Pua places Langkah Sheraton in a pseudo-parliamentary setting, with Pakatan and Barisan Nasional representatives on opposite sides, and various figures hogging attention. He explains what he wants to depict.
“You have [Tan Sri] Muhyiddin [Yassin] trying to persuade Tun [Dr] Mahathir [Mohamad] to go with Umno and PAS and become the new PM with a new coalition. Guan Eng, on the PH side, is trying very hard to persuade Tun to stick to the party’s ideals and promises to the people.
“We know Tun didn’t listen to both sides; he had his own ideas and wanted to set up his own government.

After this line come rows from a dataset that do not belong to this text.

-- ==== Sys2Proof/Machine/Verify.lean ====
section
/-!
DEFINITION. Verify-on-read (chapter 16, R470 to R478): contexts of the two hashers, outcomes, tracked takes, the declaration of
a take and its end.
-/

namespace Sys2Proof.Machine

/-- What names an entry. -/
def entryId (e : Entry) : EntryId := ⟨e.take, e.stream, e.src, e.frame, e.piece⟩

/-- The entry that an identity names. -/
def State.entryBy (s : State) (i : EntryId) : Option Entry := s.map.ts.entries.find? (fun e => (entryId e) = i)

/-! ### Events of the fabric controllers (R478) -/

/-- One fabric controller reports an event, or keeps it for its next request (R213). -/
def State.ctrlAen (s : State) (a : Aen) (id : Nat) : State :=
  match s.net.ctrls.find? id with
  | none => s
  | some c =>
    if c.disc || c.told.contains a || c.aens.contains a || !bit c.aec 31 then s
    else match c.aers with
      | [] => { s with net := { s.net with ctrls := s.net.ctrls.put id { c with aens := c.aens ++ [a] } } }
      | (conn, cid) :: rest =>
        State.ok { s with net := { s.net with ctrls := s.net.ctrls.put id { c with aers := rest, told := c.told ++ [a] } } }
          ⟨.dock conn, cid⟩ a.dw0 0 []

/-- R478: event 0x05 on the camera's controller and on every fabric admin queue. -/
def State.verifyEvent (s : State) : State :=
  let s1 := s.vendorEvent 0x05 0xC2
  (s1.net.ctrls.map (·.1)).foldl (fun s id => s.ctrlAen ⟨7, 0x05, 0xC2⟩ id) s1

/-! ### Tracked takes (R474 to R476) -/

/-- The record of a tracked take. -/
def State.track? (s : State) (take : Nat) : Option Track := s.net.tracks.find? (fun t => t.take = take)

/-- Changes the record of a tracked take. -/
def State.mapTrack (s : State) (take : Nat) (f : Track → Track) : State :=
  { s with net := { s.net with tracks := s.net.tracks.map (fun t => if t.take = take then f t else t) } }

/-- A take whose latest record declares it verified. -/
def State.declared (s : State) (take : Nat) : Bool := (s.map.ts.takes.find? take).any (fun t => t.verified = 3)

/-- A take is tracked from its first outcome; when 64 are, the one with the oldest activity that is not declared is dropped. -/
def State.trackTake (s : State) (take : Nat) : State :=
  let act := s.net.act + 1
  let s := { s with net := { s.net with act := act } }
  if (s.track? take).isSome then s.mapTrack take (fun t => { t with act := act })
  else
    let new : Track := ⟨take, [], act, 0, b2n (s.declared take), 0, 0⟩
    let old := s.net.tracks.filter (fun t => !s.declared t.take)
    let least := leastOr 0 (old.map (·.act))
    let keep := if s.net.tracks.length < 64 then s.net.tracks else s.net.tracks.filter (fun t => s.declared t.take || t.act ≠ least)
    if keep.length < 64 then { s with net := { s.net with tracks := keep ++ [new] } } else s

/-- A tracked take with a latest outcome of MISMATCH or UNREADABLE. -/
def Track.failed (t : Track) : Bool := t.outs.any (fun o => o.2 = 2 || o.2 = 3)

/-- STATE of a take record of the Verify Log. -/
def Track.show (t : Track) : Nat := if t.failed then 2 else t.state

/-- An event record of the Verify Log: the newest 32 are kept. -/
def State.verRecord (s : State) (i : EntryId) (outcome nsid digest : Nat) : State :=
  State.verifyEvent { s with net := { s.net with
    events := (⟨s.tb, i.take, i.frame, i.stream, outcome, i.piece, nsid, digest⟩ :: s.net.events).take 32 } }

/-- R475: a closed take is declared verified once every one of its entries has MATCH as its latest outcome. -/
def State.tryDeclare (s : State) (take : Nat) : State :=
  match s.map.ts.takes.find? take, s.track? take with
  | some t, some k =>
    let es := s.takeEntries take
    if t.phase = 2 && t.verified ≠ 3 && es ≠ [] && es.all (fun e => k.outs.any (fun o => o.1 = (entryId e) && o.2 = 1)) then
      let s1 := s.noteTake { t with verified := 3 }
      let s1 := s1.mapTrack take (fun k => { k with state := 1, declTb := s.tb, declCal := s.get F.TIME_CAL })
      ((s1.inc F.NVTCP_TAKES_DECLARED).raise E.NVTCP_VERIFIED).verifyEvent
    else s
  | _, _ => s

/-- R472, R474: an outcome of an entry. -/
def State.verOutcome (s : State) (i : EntryId) (o digest : Nat) : State :=
  let n (l : List Nat) : List Nat := l.set (o - 1) (l.getD (o - 1) 0 + 1)
  let s1 := State.trackTake { s with net := { s.net with outWake := n s.net.outWake, outReg := n s.net.outReg } } i.take
  let was := (s1.track? i.take).any Track.failed
  let s1 := s1.mapTrack i.take (fun t => { t with outs := t.outs.filter (fun x => x.1 ≠ i) ++ [(i, o)] })
  let nsid := match s.entryBy i with
    | some e => e.nsid
    | none => 0
  let s1 := if o = 2 || o = 3 then (s1.raise E.NVTCP_VERIFY_FAIL).verRecord i o nsid (if o = 2 then digest / 2 ^ 192 else 0) else s1
  let s1 := if (s1.track? i.take).any Track.failed && !was then s1.verifyEvent else s1
  s1.tryDeclare i.take

/-! ### Contexts (R471, R472) -/

/-- The context of an entry on a port. -/
def State.ctx? (s : State) (p : Nat) (i : EntryId) : Option VerCtx := s.net.ctxs.find? (fun c => c.port = p && c.entry = i)

/-- A context closes with an outcome. -/
def State.closeCtx (s : State) (c : VerCtx) (o : Nat) : State :=
  let d := Config.sha256 c.bytes % 2 ^ 256
  State.verOutcome { s with net := { s.net with ctxs := s.net.ctxs.filter (fun x => !(x.port = c.port && x.entry = c.entry)) } }
    c.entry o d

/-- Every context of a port closes INCOMPLETE (R482). -/
def State.closePort (s : State) (p : Nat) : State :=
  (s.net.ctxs.filter (fun c => c.port = p)).foldl (fun s c => s.closeCtx c 4) s

/-- A context opens; the port's 64 being in use, the one that advanced least recently closes INCOMPLETE. -/
def State.openCtx (s : State) (p : Nat) (i : EntryId) : State :=
  let mine := s.net.ctxs.filter (fun c => c.port = p)
  let s1 := if mine.length < 64 then s
    else match mine.find? (fun c => c.act = leastOr 0 (mine.map (·.act))) with
      | some c => s.closeCtx c 4
      | none => s
  { s1 with net := { s1.net with ctxs := s1.net.ctxs ++ [⟨p, i, [], [], s1.net.act + 1⟩], act := s1.net.act + 1 } }

/-- Held data that has become next in order joins a context. -/
def VerCtx.drain : Nat → VerCtx → VerCtx
  | 0, c => c
  | n + 1, c =>
    match c.held.find? (fun h => h.1 ≤ c.bytes.length && decide (c.bytes.length < h.1 + h.2.length)) with
    | some h => VerCtx.drain n { c with bytes := c.bytes ++ h.2.drop (c.bytes.length - h.1), held := c.held.erase h }
    | none => { c with held := c.held.filter (fun h => c.bytes.length < h.1 + h.2.length) }

/-- Data of an entry reaches its port's hasher at a byte offset. -/
def State.feedCtx (s : State) (p : Nat) (e : Entry) (off : Nat) (bs : List Nat) : State :=
  let bs := bs.take (e.length - off)
  if bs = [] then s
  else
    let i := (entryId e)
    let s1 := if (s.ctx? p i).isNone && off = 0 then s.openCtx p i else s
    match s1.ctx? p i with
    | none => s1
    | some c =>
      let c1 := VerCtx.drain (c.held.length + 1) { c with held := c.held ++ [(off, bs)], act := s1.net.act + 1 }
      let got := c1.bytes.length - c.bytes.length
      let s2 : State := { s1 with net := { s1.net with
          ctxs := s1.net.ctxs.map (fun x => if x.port = p && x.entry = i then c1 else x)
          act := s1.net.act + 1, hashed := s1.net.hashed + got
          tracks := s1.net.tracks.map (fun t => if t.take = i.take then { t with bytes := t.bytes + got } else t) } }
      let s2 := s2.addSat F.NVTCP_HASHED_BYTES got
      if e.length ≤ c1.bytes.length then
        s2.closeCtx c1 (if Config.sha256 c1.bytes % 2 ^ 256 = e.sha then 1 else 2)
      else if s.get F.NVTCP_VERIFY_CFG_HOLD_KIB * 1024 < total (c1.held.map (fun h => h.2.length)) then s2.closeCtx c1 4
      else s2

/-- R470: the entry that a leaf of a namespace belongs to. -/
def State.entryOfLeaf (s : State) (nsid leaf : Nat) : Option Entry :=
  let per := match s.nv.nses.find? nsid with
    | some n => if 3 ≤ n.fmt then 8 else 1
    | none => 1
  let holds (e : Entry) : Bool :=
    let c := s.streamCfg e.stream
    e.nsid = nsid && e.startLba ≤ per * leaf && c.nsid = nsid && 64 * c.base ≤ leaf && decide (leaf < 64 * (c.base + c.len))
  let es := s.map.ts.entries.filter holds
  es.find? (fun e => e.startLba = (es.map (·.startLba)).foldl max 0)

/-- R471: data of a leaf, from a sector on, is served to a port and hashed; `none` where it could not be recovered. -/
def State.feedLeaf (s : State) (p nsid leaf sector : Nat) (bs : Option (List Nat)) : State :=
  if s.get F.NVTCP_VERIFY_CFG_EN = 0 || !s.ready Fn.VERIFY then s
  else match s.entryOfLeaf nsid leaf with
    | none => s
    | some e =>
      let per := match s.nv.nses.find? nsid with
        | some n => if 3 ≤ n.fmt then 8 else 1
        | none => 1
      match bs with
      | some bs => s.feedCtx p e ((leaf - e.startLba / per) * 4096 + 512 * sector) bs
      | none => match s.ctx? p (entryId e) with
        | some c => s.closeCtx c 3
        | none => s.verOutcome (entryId e) 3 0

/-! ### Writes over entries (R476, R481) -/

/-- A permitted write or deallocate touches leaves: contexts of their entries close INCOMPLETE, the takes' outcomes are
discarded, and a declaration ends with ALTERED. -/
def State.verAlter (s : State) (nsid : Nat) (leaves : List Nat) : State :=
  let es := (leaves.filterMap (s.entryOfLeaf nsid)).eraseDups
  let es := es.filter (fun e => leaves.any (fun l =>
    let per := match s.nv.nses.find? nsid with
      | some n => if 3 ≤ n.fmt then 8 else 1
      | none => 1
    decide (l < e.startLba / per + ceilDiv e.length 4096)))
  es.foldl (fun s e =>
    let s1 := (s.net.ctxs.filter (fun c => c.entry = (entryId e))).foldl (fun s c => s.closeCtx c 4) s
    let s1 := s1.mapTrack e.take (fun t => { t with outs := [] })
    match s1.map.ts.takes.find? e.take with
    | some t =>
      if t.verified = 3 then
        let s2 := s1.noteTake { t with verified := 4 }
        let s2 := (s2.trackTake e.take).mapTrack e.take (fun k => { k with state := 3 })
        (s2.raise E.NVTCP_ALTERED).verRecord (entryId e) 5 nsid 0
      else s1
    | none => s1) s

end Sys2Proof.Machine
end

At the end of the day, Muhyiddin wanted betrayal, whether he was betraying the Pakatan coalition or Dr M himself.”
PKR deputy president Datuk Seri Mohamed Azmin Ali, who led a splinter faction of PKR, was “literally on his knees because he knew the main discussion then was whether Tun would hand over to [Datuk Seri] Anwar [Ibrahim]. If he did that, as he had promised to do, Azmin might be politically finished”. So, he is strategising his game to ensure political survival.

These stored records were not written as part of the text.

/-- Asynchronous Event Request: at most eight are outstanding. -/
def execAsynchronousEventRequest (id : Cid) (s : State) : Host.Outcome State Fault Refusal :=
  done (s.arriveFree id (fun s => s.judge id [s.adminOnly id true] (fun s =>
    match id.src with
    | .dock conn =>
      match (s.net.conns.find? conn).bind (·.ctrl) with
      | some k => match s.net.ctrls.find? k with
        | some c => s.ctrlAer id conn k c
        | none => s
      | none => s
    | _ =>
      match s.host.aens with
      | a :: rest => State.ok { s with host := { s.host with aens := rest, told := s.host.told ++ [a] } } id a.dw0 0 []
      | [] =>
        if 8 ≤ s.host.aers.length then s.fail id 1 0x05
        else { s with host := { s.host with aers := s.host.aers ++ [id.cid] } })))

/-! ### Keep Alive (R227) -/

/-- Keep Alive: the timer starts afresh. -/
def execKeepAlive (id : Cid) (s : State) : Host.Outcome State Fault Refusal :=
  done (s.arrive id (fun s => s.judge id [s.adminOnly id true] (fun s => s.ok id 0 0 [])))

/-- The Keep Alive timer of a controller expires: 0 the camera's, which stops with CSTS.CFS set (NVMe Base 2.0); otherwise a fabric
controller, whose connections close. -/
def execKeepAliveExpired (ctrl : Nat) (s : State) : Host.Outcome State Fault Refusal :=
  done (
    if ctrl = 0 then
      (if s.isl 2 = 2 && s.host.en && s.host.kato ≠ 0 then
        ((s.logError ⟨.host 0, 0xFFFF⟩ 0 0x14 0 0).set F.HOSTQ_STATUS_CFS 1).raise E.HOSTQ_KATO_EXPIRE
       else s)
    else match s.net.ctrls.find? ctrl with
      | some c =>
        if c.kato = 0 then s
        else
          let s1 := ((s.net.conns.filter (fun e => e.2.ctrl = some ctrl)).map (·.1)).foldl State.dropConn s
          State.offloadCheck { s1 with net := { s1.net with ctrls := s1.net.ctrls.del ctrl } }
      | none => s)

/-! ### Features (Table 07-4, R201) -/

/-- The features of Table 07-4. -/
def knownFid (fid : Nat) : Bool := [0x01, 0x02, 0x04, 0x07, 0x08, 0x09, 0x0A, 0x0B, 0x0F, 0xC0].contains fid

/-- The features that the dock may set (Table 16-3). -/
def dockFid (fid : Nat) : Bool := [0x07, 0x08, 0x0B, 0x0F].contains fid

/-- The features that may be set in Quarantine (Table 07-11). -/
def quarFid (fid : Nat) : Bool := [0x08, 0x0B, 0x0F, 0xC0].contains fid

/-- Power of a power state, in mW (R201). -/
def psPower (ps : Nat) : Nat := [25000, 20000, 15000, 12000].getD ps 0

/-- A field of Set Features that is not valid. -/
def badFeature (fid v : Nat) : Bool :=
  match fid with
  | 0x02 => 3 < v % 32
  | 0x09 => 256 < v % 65536
  | 0xC0 => 2 ^ 20 ≤ v
  | _ => false

/-- The fabric controller of a connection. -/
def State.ctrlOf (s : State) (conn : Nat) : Option (Nat × Ctrl) :=
  ((s.net.conns.find? conn).bind (·.ctrl)).bind (fun k => (s.net.ctrls.find? k).map (fun c => (k, c)))

/-- Changes a fabric controller. -/
def State.putCtrl (s : State) (k : Nat) (c : Ctrl) : State := { s with net := { s.net with ctrls := s.net.ctrls.put k c } }

/-- A feature of the camera's controller takes a value. -/
def State.setFeature (s : State) (fid v : Nat) : State :=
  let h := s.host
  match fid with
  | 0x01 => { s with host := { h with arb := v } }
  | 0x02 => State.set { s with host := { h with psSel := v % 4 } } F.BUDGET_GRANT_GRANT_MW (psPower (v % 32))
  | 0x04 => { s with host := { h with tempTh := h.tempTh.set (bits v 20 1) (v % 65536) } }
  | 0x08 => { s with host := { h with coalesce := v % 65536 } }
  | 0x09 => { s with host := { h with ivCfg := h.ivCfg.put (v % 65536) (bits v 16 1) } }
  | 0x0A => { s with host := { h with wan := v % 2 } }
  | 0x0B => { s with host := { h with aec := v } }
  | 0x0F => { s with host := { h with kato := v } }
  | 0xC0 => s.set F.BUDGET_GRANT_GRANT_MW v
  | _ => s

/-- The value of a feature of the camera's controller. -/
def State.getFeature (s : State) (fid v : Nat) : Nat :=
  let h := s.host
  match fid with
  | 0x01 => h.arb
  | 0x02 => h.psSel
  | 0x04 => h.tempTh.getD (bits v 20 1) 0
  | 0x07 => 0x00FF00FF
  | 0x08 => h.coalesce
  | 0x09 => v % 65536 + h.ivCfg.get (v % 65536) 0 * 65536
  | 0x0A => h.wan
  | 0x0B => h.aec
  | 0x0F => h.kato
  | _ => s.get F.BUDGET_GRANT_GRANT_MW

/-- Set Features. Save is not supported. -/
def execSetFeatures (id : Cid) (fid cdw11 : Nat) (save bad : Bool) (s : State) : Host.Outcome State Fault Refusal :=
  done (s.arrive id (fun s => s.judge id
    [s.adminOnly id false, (save, (1, 0x0D, 0)), badField (bad || !knownFid fid || (isDock id.src && !dockFid fid) || badFeature fid cdw11),
     (s.mode = Md.QUARANTINE && !quarFid fid, (7, 0x81, s.mode))]
    (fun s =>
      let dw0 := if fid = 0x07 then 0x00FF00FF else 0
      match id.src with
      | .dock conn =>
        (match s.ctrlOf conn with
          | some (k, c) =>
            if fid = 0x0B then s.putCtrl k { c with aec := cdw11 } else if fid = 0x0F then s.putCtrl k { c with kato := cdw11 } else s
          | none => s).ok id dw0 0 []
      | _ => (s.setFeature fid cdw11).ok id dw0 0 [])))

/-- Get Features. Select is not supported. -/
def execGetFeatures (id : Cid) (fid cdw11 sel : Nat) (bad : Bool) (s : State) : Host.Outcome State Fault Refusal :=
  done (s.arrive id (fun s => s.judge id
    [s.adminOnly id false, badField (bad || sel ≠ 0 || !knownFid fid)]
    (fun s =>
      let v := match id.src with
        | .dock conn =>
          (match s.ctrlOf conn with
            | some (_, c) => if fid = 0x0B then c.aec else if fid = 0x0F then c.kato else s.getFeature fid cdw11
            | none => 0)
        | _ => s.getFeature fid cdw11
      s.ok id v 0 [])))

/-! ### Directives (R207) -/

/-- Directive Send: the Streams directive is enabled or disabled, or its identifiers are released. -/
def execDirectiveSend (id : Cid) (dtype doper cdw12 : Nat) (bad : Bool) (s : State) : Host.Outcome State Fault Refusal :=
  done (s.arrive id (fun s => s.judge id
    [hostAdminOnly id,
     badField (bad || !((dtype = 0 && doper = 1 && bits cdw12 8 8 = 1) || (dtype = 1 && (doper = 1 || doper = 2)))),
     (s.mode = Md.QUARANTINE, (7, 0x81, s.mode))]
    (fun s => State.ok (if dtype = 0 then { s with host := { s.host with streamsOn := bit cdw12 0 } } else s) id 0 0 [])))

/-- The parameters that Directive Receive returns: of the Identify directive, which are supported and enabled; of the Streams
directive, MSL, NSSA and NSSO, with what R207 does not state left free. -/
def State.directiveData (s : State) (dtype : Nat) : List Nat :=
  if dtype = 0 then [3] ++ List.replicate 31 0 ++ [1 + 2 * b2n s.host.streamsOn] ++ List.replicate 4063 0
  else bytesOf 2 256 ++ bytesOf 2 256 ++ bytesOf 2 0 ++ bytesOf 26 (Config.undefinedValue s.fresh)

/-- Directive Receive. The status of streams, and what an allocation answers, R207 does not state. -/
def execDirectiveReceive (id : Cid) (dtype doper bytes : Nat) (bad : Bool) (s : State) : Host.Outcome State Fault Refusal :=
  done (s.arrive id (fun s => s.judge id
    [hostAdminOnly id, badField (bad || 1 < dtype || doper = 0 || (dtype = 0 && 1 < doper) || 3 < doper)]
    (fun s =>
      if doper = 1 then s.draw.ok id 0 0 ((s.directiveData dtype).take bytes)
      else if doper = 2 then s.draw.ok id 0 0 (bytesOf bytes (Config.undefinedValue s.fresh))
      else s.draw.ok id (Config.undefinedValue s.fresh % 2 ^ 32) 0 [])))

“Then, you have Kit Siang holding up the 2018 Buku Harapan election manifesto and reminding the coalition that, ‘We need to stick together. Whatever we do, the people voted for us and we must fulfil our promises, as much as we can’. But it was in vain.”
Datuk Seri Najib Razak and Datuk Seri Ahmad Zahid Hamidi are smiling and hopeful, because a change of government would mean they would no longer be prosecuted for corruption, Pua points out.
Others in the tableau include MCA president Datuk Seri Dr Wee Ka Siong, who appears curious about what is going on and wants in too, and PAS president Datuk Seri Abdul Hadi Awang, who sees no harm in a backdoor government and does not mind not being a minister because he can become a fisherman, Pua continues.
Datuk Seri Hishammuddin Hussein — “he’s a bit under the radar” — is squatting, dressed in cool holiday attire. A pensive Datuk Seri Mohd Shafie Apdal, the then Sabah chief minister and a former potential future PM, the artist explains, piques because no one knows what he is thinking.
Amid all this, the Dewan Rakyat Speaker is trying to control the House but no one seems to bother about him. Who is in charge? And hanging above the 15 heads is the coronavirus, a real and present danger until today.
Pua started working on Langkah Sheraton last March and finished it after 10 months. “The last time I did a proper painting was in Form Four. In school, I liked painting, backdrops and murals, and I know I can paint.”
But work got in the way of art and he never pursued it except for the two weeks in 2016, when he did a painting for Segambut MP Hannah Yeoh that raised RM50,000 for charity. “I was surprised.”
That piece, Shackled, Not Broken, was his way of showing he would not be bowed by the 1Malaysia Development Bhd defamation suit brought against him by Najib. Little people in the street trying to free a lone man from his shackles proves something: It is the people who make a difference.
The toughest thing for him when working on Langkah Sheraton was “learning and relearning because I hadn’t painted for very long. I was rusty, so I was slow. I made some mistakes and learnt along the way”. Working from left to right, he found the latter stage of his work was so much better and had to redo the earlier bits.
The good thing about oil is that after it dries, you can paint over it, Pua says. Initially unsure whether the Covid-19 idea would work, he decided to try first and change it if it did not. “It came out quite okay.” Nurturing a latent talent during the pandemic gets a nod too.
This article first appeared on Apr 5, 2021 in The Edge Malaysia.